The data exploration phase yielded different observations:

the title is the only data that is available for all papers; this is what we are going to use
the dataset is not big enough to use deep learning, even for fine-tuning; we are hence going to use classical methods to represent the paper titles
the dataset size is also a bit small to consider it statistically relevant, so statistical methods of representation (eg TF-IDF) are probably not representative. We are hence going to use a bag-of-words approach
the most frequent words in the dataset are not useful to our task; these words are directly linked to Covid-19, and we know all of these papers are about research in this specific topic. We are hence going to remove them from our vocabulary.

Preliminary experiments

In these experiments, we are running k-means with dimensionality reduction (to dimensions 2,3,4,5,10,100 and all dimensions of the feature vectors), with a different number of clusters, from 0 to 30. This allows to draw the ELBOW curve, and determine a good trade-off for the number of clusters. Looking at the curves, it seems,

in dimension 2, a good range of cluster number is 2-6
in dimension 3, a good range of cluster number is 4-6
in dimension 4, a good range of cluster number is 5-9
in dimension 5, a good range of cluster number is 6-10
in dimension 10, a good range of cluster number is 8-12
in dimension 100 and above, the ELBOW curve does not present a distinct change in slope; the results are inconclusive The ELBOW curve gives results that are consistent with the 3 metrics we chose.

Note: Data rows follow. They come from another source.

/-- Whether a failure stands at something the transaction writes: the parameter, or the block. -/
def Broken.touched (v : Variant) (es : List Entry) (b : Broken) : Bool :=
  es.any (fun e => (e.id == b.id && e.inst == b.inst) ||
    ((groupOf e.id).map (·.base) == (groupOf b.id).map (·.base) && e.inst == b.inst) ||
    ((coveredBy v b.id b.inst).isSome && coveredBy v e.id e.inst == coveredBy v b.id b.inst))

/-- The codes of a clash between two parameters, which is recorded against those the transaction writes. -/
abbrev clashCodes : List Nat := [0x8502, 0x8503, 0x8504, 0x860B, 0x8701]

/-- A list without repeats. -/
def Broken.distinct : List Broken → List Broken
  | [] => []
  | b :: l => b :: (Broken.distinct l).filter (fun x => x != b)

/-- The failures of stages 3 and 4 that the transaction is answered with: those it brings about or touches. -/
def Dev.stage34 (d : Dev) (eff acc : Nat) (order : List Commit) (es bad : List Entry) : List Broken :=
  let good := es.filter (fun e => !bad.any (· == e))
  let before := d.projectionFails eff acc order []
  let found := d.projectionFails eff acc order es
  let found := if bad.isEmpty then found else
    let less := d.projectionFails eff acc order good
    found.filter (fun b => less.any (· == b))
  let p := d.projBefore eff acc order
  let found := found.filter (fun b => !before.any (· == b) || b.touched d.variant es) ++ d.sceneFails p good
  let staged (b : Broken) : Bool := es.any (fun e => e.id == b.id && e.inst == b.inst)
  Broken.distinct (found.filter (fun b =>
    !has clashCodes b.code || staged b || (b.code != 0x8503 && !found.any (fun x => x.code == b.code && staged x))))

/-- Failures into entry order, the earlier stage first. -/
def insertFailure (f : Failure) : List Failure → List Failure
  | [] => [f]
  | x :: l => if f.index < x.index then f :: x :: l else x :: insertFailure f l

/-- The adjustments of the transaction's projection (R82, R201): the taps of the touched moulds' layers. -/
def Dev.adjustsOf (d : Dev) (p : Proj) (es : List Entry) : List Adjust :=
  let x := d.projected (d.projAdd p es).store
  (((touchedMoulds x es).flatMap (fun m => x.tapAdjusts m.1)).map (fun a => (⟨P.vl_taps, a.1, 0x0710, a.2⟩ : Adjust))).take 32

/-- The records of the outputs touched: expected pour (R241), predicted pour and whether reseated. -/
def Dev.outPlan (d : Dev) (n : Now) (kind output target : Nat) (pl : Plan) (order : List Commit) (es : List Entry) :
    List (Nat × Nat × Nat × Bool) :=
  let before := order.filter (fun c => decide (c.eff ≤ pl.eff))
  let s := (d.projAll d.projNow before).store
  let a := d.projected s
  let b := d.projected (s.write es)
  let rs := reseatOutputs a b es
  (touchedOutputs a b es).map (fun g =>
    let expect :=
      if kind == 2 && g == output then target % 2 ^ 32
      else if kind == 0 || pl.degraded then (d.tgen g).next.toNat
      else d.pourFrom n g before pl.planned
    let shown := if has rs g then d.freshFrom n g before pl.eff else d.pourFrom n g before pl.eff
    (g, expect, shown, has rs g))

/-- The check of a job's entries at the moment it completes (R81, R82): every entry goes through every stage, but 0x8230 and 0x8213 leave no
value that another code could apply to (R3). -/
def Dev.checkNow (d : Dev) (n : Now) (slow : Bool) (j : CheckJob) : CheckResult :=
  let v := d.variant
  let es := j.entries
  let cls := (d.slot j.slot).cls
  let order := d.pendingOrder
  let target := (match d.targetCode j.kind j.output with
    | some c => .error c
    | none => d.plan n j.kind j.output j.target slow : Except Nat Plan)
  let pl := match target with | .ok p => p | .error _ => ⟨d.earliest n slow, d.earliest n slow, false⟩
  let stage1 (e : Entry) : Option Nat := j.flaw.or (rangeCode v e)
  let bad := es.filter (fun e => (stage1 e).isSome)
  let p := d.projAll d.projNow (order.filter (fun c => decide (c.eff ≤ pl.eff)))
  let out (m : Nat) : Nat := p.store.num P.mould_output m
  let s1 : List Broken := bad.filterMap (fun e => (stage1 e).map (fun c => ⟨c, e.id, e.inst⟩))
  let known (e : Entry) : Bool := stage1 e != some 0x8230 && stage1 e != some 0x8213
  let s2 : List Broken := (es.filter known).flatMap (fun e => (d.stage2 n.abs j.slot cls out e).map (fun c => ⟨c, e.id, e.inst⟩))
  let all := s1 ++ s2 ++ d.stage34 pl.eff d.txn.nextAcc order es bad
  let fails := (all.map (fun b => (⟨b.id, b.inst, b.code, failIndex v es b.id b.inst⟩ : Failure))).foldl (fun l f => insertFailure f l) []
  let fails := fails.take 32
  let status := match target with
    | .error c => c
    | .ok _ => ((fails.head?).map (·.code)).getD 0
  ⟨status, pl, fails, d.adjustsOf p es, if status == 0 then d.outPlan n j.kind j.output j.target pl order es else []⟩

/-! ## Replies (Table 4.5) -/

/-- An output record's bytes. -/
def outBytes (output flags pour : Nat) : Bytes := leBytes 1 output ++ leBytes 1 flags ++ leBytes 2 0 ++ leBytes 4 pour

/-- A failure record's bytes. -/
def Failure.bytes (f : Failure) : Bytes := leBytes 2 f.id ++ leBytes 1 f.inst ++ leBytes 1 0 ++ leBytes 2 f.code ++ leBytes 2 f.index

/-- An adjustment record's bytes. -/
def Adjust.bytes (a : Adjust) : Bytes := leBytes 2 a.id ++ leBytes 1 a.inst ++ leBytes 1 0 ++ leBytes 2 a.code ++ leBytes 2 0 ++ leBytes 4 a.value

/-- The reply data of CHECK, COMMIT and SET (Table 4.5). -/
def txnReply (txn eff cycles : Nat) (outs : List Bytes) (fails : List Failure) (adjs : List Adjust) : Bytes :=
  leBytes 4 txn ++ leBytes 8 (eff % 2 ^ 48) ++ leBytes 4 cycles ++ leBytes 1 outs.length ++ leBytes 1 fails.length ++
    leBytes 1 adjs.length ++ leBytes 1 0 ++ outs.flatten ++ fails.flatMap Failure.bytes ++ adjs.flatMap Adjust.bytes

/-- FLAGS of an output record (Table 4.5). -/
def outFlags (late reseat beyond : Bool) : Nat := b2n late + 2 * b2n reseat + 4 * b2n beyond

/-- The reply of a rejected check. -/
def CheckJob.rejection (j : CheckJob) (r : CheckResult) : Bytes := txnReply (if j.isSet then 0 else j.txn) 0 j.cost [] r.fails r.adjusts

/-- The reply of a CHECK that passes. -/
def CheckJob.prediction (j : CheckJob) (r : CheckResult) : Bytes :=
  let beyond := j.kind != 0 && decide (r.plan.planned < r.plan.eff)
  txnReply j.txn r.plan.eff j.cost (r.outs.map (fun o => outBytes o.1 (outFlags (newer o.2.2.1 o.2.1) o.2.2.2 beyond) o.2.2.1)) [] r.adjusts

Experiments with different algorithms

All results can be visualized / explored in the streamlit app, at the page Experiments. Our findings are that:

overall, clusters are not very separable with this representation
it seems k-means, with dimensionality reduction to dim=2, yields the best results in terms of metrics (silhouette score=0.75)
while smaller numbers of clusters yield better metrics, the selected tags are more in accordance with the main paper with a higher number of clusters.
Clustering methods that also determine the number of clusters yield a very high number of clusters (~100); there is most likely a higher than number 5 or 10 of topics, but not enough data to populate the clusters and hence get a good score for the clustering

Perspectives

From our experiments, it seems that:

other fields might be used in order to create more consistent links between papers, such as the authors, the periodical...
- this involves dealing with missing data on a graph clustering problem
- the idea would be to modify the constraints of the convex optimization problem for spectral clustering, similarly as in the paper https://papers.nips.cc/paper_files/paper/2014/file/4d6e4749289c4ec58c0063a90deb3964-Paper.pdf
more data would be beneficial, in order to train more potent models, such as deep neural networks, as they tend to de-tangle the feature space and create representations that form more separable clusters.